* [Try it]
For this exercise, report every line of the material that includes "nNOP".

########################################

/-- Byte 9 of the example: the tens digit 3 under the constant nibble of the reset contents (20_memory.md R36). -/
theorem constantNibble_over_three : ∀ hi : Nibble,
    ((hi.setWidth 8 <<< 4 : Byte) &&& 0xF0#8) ||| 0x03#8 = hi ++ 3#4 := by decide

/-- From the reset contents the setters build the documented frame, its digest bytes still 0. -/
theorem writeExample_frame (p : Params) {s : State} (h : s.mem = []) :
    (writeExample p s).frame p = referenceFrame p.lowbatBits p.b9Hi 0 0 := by
  have reset : ∀ j, s.frame p j = unlistedByte p j.val := fun j => by rw [State.frame, h]; rfl
  have positive : signNibble p (tempSign 227#16) = 0 := rfl
  funext j
  simp only [writeExample, rmw_frame p (writeHumidity ..), Function.update_apply, writeHumidity_frame,
    writeTemperature_frame, setChannel_frame, setRollingId_frame, reset]
  fin_cases j <;> simp [unlistedByte, positive, channelCode, tempMagnitude, hundredsField, decimalDigit, nibbles,
    referenceFrame, Frame.ofBytes, flagBits_under_seven, constantNibble_over_three]

theorem referenceFrame_update_ten (lowbatBits b9Hi : Nibble) (b10 b11 b : Byte) :
    Function.update (referenceFrame lowbatBits b9Hi b10 b11) 10 b = referenceFrame lowbatBits b9Hi b b11 := by
  funext j
  fin_cases j <;> rfl

/-- `FINAL` on the documented frame writes its two digests: what R7 requires of the parameters is met byte by byte. -/
theorem finalized_example (p : Params) {s : State} (h : s.frame p = referenceFrame p.lowbatBits p.b9Hi 0 0) :
    (writeCrc p (writeChecksum p s)).frame p 10 = 0x4A ∧ (writeCrc p (writeChecksum p s)).frame p 11 = 0x55 := by
  have summed : (writeChecksum p s).frame p = referenceFrame p.lowbatBits p.b9Hi 0x4A 0 := by
    rw [writeChecksum_frame, h, p.reference_sum, referenceFrame_update_ten]
  rw [writeCrc_frame, summed, p.reference_crc]
  exact ⟨rfl, rfl⟩

/-- Settles O33: the setters build the documented frame, on which R7 fixes both digests. -/
theorem referenceReadingHasKnownDigests : Obligations.ReferenceReadingHasKnownDigests :=
  fun _ hidle hmem =>
    ⟨_, issueAll_example hidle, finalized_example Config.params (writeExample_frame Config.params hmem)⟩

end Sys2Proof.Machine
end

section
/-! The step by what stands at the inputs: the equation of each kind of step (10_state.md R25,
60_exceptions.md R140). -/

namespace Sys2Proof.Machine

theorem step_of_noInput {s : State} (hin : s.inputs = []) : step s = .next s := by
  simp [step, takeNextInput, hin]

section
variable {s : State} {x : Input} {rest : List Input}

theorem step_of_reset (hin : s.inputs = x :: rest) (hreset : x.reset = true) :
    step s = .next (deviceReset Config.params { s with inputs := rest }) := by
  simp [step, takeNextInput, takeInput, hin, hreset]

theorem step_of_tick (hin : s.inputs = x :: rest) (hreset : x.reset = false) (htick : (s.busy && x.tick) = true) :
    step s = .next (tick Config.params { s with inputs := rest }) := by
  simp only [step, takeNextInput, takeInput, hin, hreset, htick, if_true, Bool.false_eq_true, if_false]

theorem step_of_noHostAct (hin : s.inputs = x :: rest) (hreset : x.reset = false)
    (htick : (s.busy && x.tick) = false) (hhost : x.host = none) : step s = .next { s with inputs := rest } := by
  simp only [step, takeNextInput, takeInput, hin, hreset, htick, hhost, Bool.false_eq_true, if_false]
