/-- A table word: byte 0 in bits 7..0, byte 1 in bits 15..8, byte 2 in bits 23..16 (opcode_table.json's numbering). -/
theorem test_table_word : decodeTableWord 24 0x341243 = some (.str .z 0x1234) ∧
    decodeTableWord 16 0x2A52 = some (.lodImm .y 0x2A) ∧ decodeTableWord 8 0x75 = some (.inc (.mem 0 .x)) := by decide

theorem test_fetch_word : after (State.reset.withFetchWord 24 0x341243) (fun t => t.pc == 3) = true := by decide

/-! ### One step each (95_test_vectors.md, L1 and L2) -/

/-- NOP-7 -/
theorem test_nop_reserved_at_top : after (progAt 0xFFFF [0xFF]) (fun t => t == { progAt 0xFFFF [0xFF] with pc := 0x10000 }) = true := by decide

/-- NOP-3 -/
theorem test_nop_gap : after (prog [0xA8]) (fun t => t == { prog [0xA8] with pc := 1 }) = true := by decide

/-- NOP-2 -/
theorem test_nop_low : after (prog [0x3F]) (fun t => t == { prog [0x3F] with pc := 1 }) = true := by decide

/-- NOP-8 -/
theorem test_fetch_at_end : faults (progAt 0x10000 []) (.outOfBounds 0x10000) = true := by decide

/-- LS-2 -/
theorem test_str_self_write : after ({ prog [0x40, 0x00, 0x00] with a := 0x5A }) (fun t => t.mem.read 0 == 0x5A && t.pc == 3) = true := by decide

/-- LS-4 -/
theorem test_str_operand_past_top : faults (progAt 0xFFFE [0x40, 0x20]) (.outOfBounds 0x10000) = true := by decide

/-- LS-5 -/
theorem test_strM_indexed : after ({ prog [0x46, 0x20, 0x00] with a := 0x5A, y := 0x03 }) (fun t => t.mem.read 0x2003 == 0x5A && t.pc == 3) = true := by decide

/-- LS-7 -/
theorem test_strM_index_past_top : faults ({ prog [0x47, 0xFF, 0xFE] with z := 0x02 }) (.outOfBounds 0x10000) = true := by decide

/-- LS-9 -/
theorem test_lod_sets_n : after (put 0x3000 [0x80] (prog [0x49, 0x30, 0x00])) (fun t => t.x == 0x80 && zncv t == [false, true, false, false] && t.pc == 3) = true := by decide

/-- LS-10 -/
theorem test_lod_keeps_c : after ({ prog [0x4A, 0x30, 0x00] with nf := true, cf := true }) (fun t => t.y == 0 && zncv t == [true, false, true, false]) = true := by decide

/-- LS-12 -/
theorem test_lodM_indexed_keeps_flags : after ({ put 0x2005 [0x77] (prog [0x4D, 0x20, 0x00]) with x := 0x05, zf := true }) (fun t => t.a == 0x77 && zncv t == [true, false, false, false]) = true := by decide

/-- LS-14 -/
theorem test_lodM_index_past_top : faults ({ prog [0x4E, 0xFF, 0xFE] with y := 0x02 }) (.outOfBounds 0x10000) = true := by decide

/-- LS-15 -/
theorem test_lodImm_keeps_flags : after (prog [0x53, 0xFF]) (fun t => t.z == 0xFF && zncv t == [false, false, false, false] && t.pc == 2) = true := by decide

/-- LS-17 -/
theorem test_lodImm_past_top : faults (progAt 0xFFFF [0x50]) (.outOfBounds 0x10000) = true := by decide

/-- SC-2 -/
theorem test_psh_to_full : after ({ prog [0x57] with z := 0x22, sp := 254 }) (fun t => t.stk.read 254 == 0x22 && t.sp == 255 && t.pc == 1) = true := by decide

/-- SC-3 -/
theorem test_psh_overflow : faults ({ prog [0x55] with sp := 255 }) (.stackOverflow 255) = true := by decide

/-- SC-4 -/
theorem test_pll_keeps_byte : after (putStk 0 [0x11] { prog [0x5A] with sp := 1 }) (fun t => t.y == 0x11 && t.sp == 0 && t.stk.read 0 == 0x11) = true := by decide

/-- SC-5 -/
theorem test_pll_underflow : faults (prog [0x58]) (.stackUnderflow 0) = true := by decide

/-- SC-6 -/
theorem test_jmp : after (prog [0x5C, 0x12, 0x34]) (fun t => t.pc == 0x1234) = true := by decide

/-- SC-7 -/
theorem test_jmp_self_loop : after (progAt 0x40 [0x5C, 0x00, 0x40]) (fun t => t == progAt 0x40 [0x5C, 0x00, 0x40]) = true := by decide

/-- SC-10 -/
theorem test_cal_return_address : after (progAt 0x1233 [0x5D, 0x40, 0x00]) (fun t => t.stk.read 0 == 0x12 && t.stk.read 1 == 0x35 && t.sp == 2 && t.pc == 0x4000) = true := by decide

/-- SC-13 -/
theorem test_cal_operand_before_stack : faults ({ progAt 0xFFFE [0x5D, 0x01] with sp := 254 }) (.outOfBounds 0x10000) = true := by decide

/-- SC-15 -/
theorem test_rtn : after (putStk 0 [0xAB, 0xCD] { prog [0x5F] with sp := 2 }) (fun t => t.sp == 0 && t.pc == 0xABCD) = true := by decide

/-- SC-16 -/
theorem test_rtn_underflow : faults ({ prog [0x5E] with sp := 1 }) (.stackUnderflow 1) = true := by decide

/-- TR-1 -/
theorem test_trs : after ({ prog [0x64] with a := 5, x := 3 }) (fun t => t.a == 3 && t.x == 3) = true := by decide

/-- TR-2 -/
theorem test_trs_keeps_flags : after ({ prog [0x61] with a := 0x9C }) (fun t => t.x == 0x9C && zncv t == [false, false, false, false]) = true := by decide

/-- UN-24 -/
theorem test_inc_wraps_keeps_v : after ({ prog [0x70] with a := 0xFF, vf := true }) (fun t => t.a == 0 && zncv t == [true, false, true, true]) = true := by decide

/-- UN-5 -/
theorem test_inc_memory_indexed : after ({ put 0x1100 [0xFF] (prog [0x75, 0x10, 0xFF]) with x := 1 }) (fun t => t.mem.read 0x1100 == 0 && zncv t == [true, false, true, false] && t.x == 1 && t.pc == 3) = true := by decide

/-- UN-7 -/
theorem test_dec_borrows : after (prog [0x7B]) (fun t => t.z == 0xFF && zncv t == [false, true, true, false]) = true := by decide

/-- UN-8 -/
theorem test_dec_memory : after (put 0x1000 [0x01] (prog [0x7C, 0x10, 0x00])) (fun t => t.mem.read 0x1000 == 0 && zncv t == [true, false, false, false]) = true := by decide

/-- UN-10 -/
theorem test_shl : after ({ prog [0x80] with a := 0x81 }) (fun t => t.a == 0x02 && zncv t == [false, false, true, false]) = true := by decide

/-- UN-15 -/
theorem test_shr : after ({ prog [0x88] with a := 0xFF }) (fun t => t.a == 0x7F && zncv t == [false, false, true, false]) = true := by decide

/-- UN-16 -/
theorem test_rol_memory : after (put 0x3000 [0x81] (prog [0x94, 0x30, 0x00])) (fun t => t.mem.read 0x3000 == 0x03 && zncv t == [false, false, true, false]) = true := by decide

/-- UN-18 -/
theorem test_rol_no_carry_in : after ({ prog [0x90] with cf := true }) (fun t => t.a == 0 && zncv t == [true, false, false, false]) = true := by decide

/-- UN-20 -/
theorem test_ror : after ({ prog [0x98] with a := 0x01 }) (fun t => t.a == 0x80 && zncv t == [false, true, true, false]) = true := by decide

/-- UN-21 -/
theorem test_not_keeps_c : after ({ prog [0xA0] with a := 0x0F, cf := true }) (fun t => t.a == 0xF0 && zncv t == [false, true, true, false]) = true := by decide

/-- UN-23 -/
theorem test_not_memory : after ({ put 0x2004 [0x55] (prog [0xA6, 0x20, 0x00]) with y := 4 }) (fun t => t.mem.read 0x2004 == 0xAA && t.nf && t.pc == 3) = true := by decide

/-- FB-1 -/
theorem test_brc_taken : after ({ prog [0xB0, 0x00, 0x40] with zf := true }) (fun t => t.pc == 0x40) = true := by decide

/-- FB-8 -/
theorem test_brc_not_taken_faults : faults (progAt 0xFFFE [0xB0, 0x00]) (.outOfBounds 0x10000) = true := by decide

/-- FB-4 -/
theorem test_brn_taken : after (prog [0xB7, 0x12, 0x34]) (fun t => t.pc == 0x1234) = true := by decide

/-- FB-5 -/
theorem test_brn_not_taken : after ({ prog [0xB5, 0x12, 0x34] with nf := true }) (fun t => t.pc == 3) = true := by decide

/-- FB-9 -/
theorem test_set : after (prog [0xBB]) (fun t => zncv t == [false, false, false, true]) = true := by decide

/-- FB-11 -/
theorem test_clr : after ({ prog [0xBD] with nf := true, zf := true }) (fun t => zncv t == [true, false, false, false]) = true := by decide

/-- AL-4 -/
theorem test_add_overflows : after ({ prog [0xC3] with a := 0x80, z := 0x80 }) (fun t => t.a == 0 && zncv t == [true, false, true, true]) = true := by decide

/-- AL-7 -/
theorem test_add_no_carry_in : after ({ prog [0xC1] with cf := true }) (fun t => t.a == 0 && zncv t == [true, false, false, false]) = true := by decide

/-- AL-11 -/
theorem test_sub_borrows_overflows : after ({ prog [0xC9] with a := 0x7F, x := 0xFF }) (fun t => t.a == 0x80 && zncv t == [false, true, true, true]) = true := by decide

/-- AL-10 -/
theorem test_sub_overflow : after ({ prog [0xC9] with a := 0x80, x := 0x01 }) (fun t => t.a == 0x7F && zncv t == [false, false, false, true]) = true := by decide

/-- AL-15 -/
theorem test_and : after ({ prog [0xD2] with a := 0xF0, y := 0x3C, cf := true, vf := true }) (fun t => t.a == 0x30 && zncv t == [false, false, true, true]) = true := by decide

/-- AL-18 -/
theorem test_ior : after ({ prog [0xDB] with a := 0x0F, z := 0xF0 }) (fun t => t.a == 0xFF && zncv t == [false, true, false, false]) = true := by decide

/-- AL-20 -/
theorem test_xor : after ({ prog [0xE0] with a := 0x5A, cf := true }) (fun t => t.a == 0 && zncv t == [true, false, true, false]) = true := by decide

/-- AL-22 -/
theorem test_cmp_keeps_a_and_v : after ({ prog [0xE9] with a := 0x05, x := 0x07, vf := true }) (fun t => t.a == 5 && zncv t == [false, true, true, true]) = true := by decide

/-- AL-24 -/
theorem test_cmp_memory : after ({ put 0x1000 [0x42] (prog [0xEC, 0x10, 0x00]) with a := 0x42 }) (fun t => t.a == 0x42 && zncv t == [true, false, false, false] && t.pc == 3) = true := by decide

/-! ### Encoder, assembly text, host operations, memory form -/

theorem test_encode : encode (.strM 0x2000 .y) = [0x46, 0x20, 0x00] ∧ encode (.trs .y .z) = [0x6E] ∧
    encode (.cmp (.mem 0x1000 .none)) = [0xEC, 0x10, 0x00] ∧ encode (.lodImm .z 0xFF) = [0x53, 0xFF] := by decide

/-- P1's listing. -/
theorem test_assemble_p1 :
    assemble ".org $0000\nLOD A, #5\nLOD X, #3 ; three\nADD X\nSTR A, $1000\nNOP" =
      some (cellsAt 0 [0x50, 0x05, 0x51, 0x03, 0xC1, 0x40, 0x10, 0x00, 0x00]) := by decide

/-- P2's listing: a label and a branch back to it. -/
theorem test_assemble_p2 :
    assemble "LOD X, #3\nLOD A, #0\nloop: ADD X\nDEC X\nBRN ZF, loop\nNOP" =
      some (cellsAt 0 [0x51, 0x03, 0x50, 0x00, 0xC1, 0x79, 0xB4, 0x00, 0x04, 0x00]) := by decide

/-- P3's forward label and second .org. -/
theorem test_assemble_forward_label :
    assemble "CAL sub\n.org $0100\nsub: LOD Y, #7\nRTN" =
      some (cellsAt 0 [0x5D, 0x01, 0x00] ++ cellsAt 0x100 [0x52, 0x07, 0x5E]) := by decide

theorem test_assemble_directives : assemble ".byte $00, 6\n.word $1234" = some (cellsAt 0 [0x00, 0x06, 0x12, 0x34]) ∧
    assemble "LOD A, #256" = none ∧ assemble "JMP nowhere" = none := by decide

/-- A label at 0x10000 may stand, but is no address operand (log 17). -/
theorem test_assemble_label_past_top : assemble "JMP end\n.org $FFFF\nNOP\nend:" = none ∧
    assemble "JMP $1234\n.org $FFFF\nNOP\nend:" =
      some (cellsAt 0 [0x5C, 0x12, 0x34] ++ cellsAt 0xFFFF [0x00]) := by decide

/-- Log 17: a label spelled as a mnemonic can be named, one spelled as a number cannot. -/
theorem test_assemble_label_words : assemble "NOP: JMP NOP" = some (cellsAt 0 [0x5C, 0x00, 0x00]) ∧
    assemble "7: JMP 7" = some (cellsAt 0 [0x5C, 0x00, 0x07]) := by decide

theorem test_disassemble : disassemble (.lodImm .a 0x2A) = "LOD A, #$2A" ∧
    disassemble (.inc (.mem 0x10FF .x)) = "INC $10FF, X" ∧ disassemble (.nopHigh 0xF3) = "NOP ; $F3" ∧
    disassemble (.brc .z 0x0040) = "BRC ZF, $0040" := by decide

/-- HO-1, HO-2 -/
theorem test_reached_end : (hostOp .reachedEnd (progAt 5 [])).1 = .bool false ∧
    hostOp .reachedEnd (progAt 0x10000 []) = (.bool true, State.reset) := by decide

########################################

* [Output of the exercise]
    assemble ".org $0000\nLOD A, #5\nLOD X, #3 ; three\nADD X\nSTR A, $1000\nNOP" =
    assemble "LOD X, #3\nLOD A, #0\nloop: ADD X\nDEC X\nBRN ZF, loop\nNOP" =
theorem test_assemble_label_past_top : assemble "JMP end\n.org $FFFF\nNOP\nend:" = none ∧
    assemble "JMP $1234\n.org $FFFF\nNOP\nend:" =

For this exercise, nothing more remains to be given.